This downward trend is reflected in New Zealand’s declining relative productivity performance in respect to most other OECD countries (see Figure 6.4). This relative decline has been particularly important in respect of Australia where GDP per hour worked in New Zealand has dropped to less than 70% of that in Australia (after being on or above 100% in the 1960s). Or as formulated by Rasmussen and Fletcher (2018: 78): “though neither country can be pleased about their productivity growth it is clear that New Zealand’s productivity performance is at a different and much more concerning level.”

Thus, there is little disagreement that New Zealand needs to improve its productivity performance. The poor productivity growth has been described as a ‘paradox’ by international and domestic researchers based on their belief that the opening of the economy, wide-ranging deregulation, and decentralised workplace bargaining in the 1980s and 1990s would lift productivity growth levels (de Serres et al., 2014). However, it became clear in the second half of the 1990s that, despite some positive impact from job shedding and work intensification, there had not been a fundamental shift in productivity levels.

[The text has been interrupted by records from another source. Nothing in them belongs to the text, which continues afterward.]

-- ==== Sys2Proof/Machine/Step.lean ====
section
/-! DEFINITION. One step of the block: the command at the front of its queue. -/

namespace Sys2Proof.Machine

open Sys2Proof

/-- The command at the front of the queue runs on the state with the queue's rest; on an empty queue
the block idles (log 2). -/
def step (s : State) : Host.Outcome State Fault Refusal :=
  match s.pending with
  | c :: rest => exec c { s with pending := rest }
  | [] => .next s

/-- The state with the command that a word spells put at the front of the queue; unchanged where the
word spells none. -/
def State.withFetchWord (s : State) (nbits w : Nat) : State :=
  match decodeTableWord nbits w with
  | some c => { s with pending := c :: s.pending }
  | none => s

end Sys2Proof.Machine
end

The disappointing productivity levels of the 1990s indicated that the public policy approach and reliance on more market-orientated solutions had been insufficient. Instead, it was argued that it would be necessary to pursue either stronger market-orientated interventions (as suggested by the Business Roundtable, see Kerr, 2008) or move in another direction with the state ensuring larger investments in infrastructure, training and development and new technology combined with more incentives for employers to enhance workplace productivity measures. The latter was clearly the opinion of the 1999–2008 Labour-led Governments (Wilson, 2004) which also shifted completely the view of collective bargaining and union activity from being perceived as barriers to being seen in a positive light (see Chapter 4). There were also specific initiatives such as the Workplace Productivity Group and the Workplace Partnership Centre. While these initiatives had some impact in the public sector and individual workplaces it had limited success in lifting national productivity performance in the 1999–2008 period (Haworth, 2010).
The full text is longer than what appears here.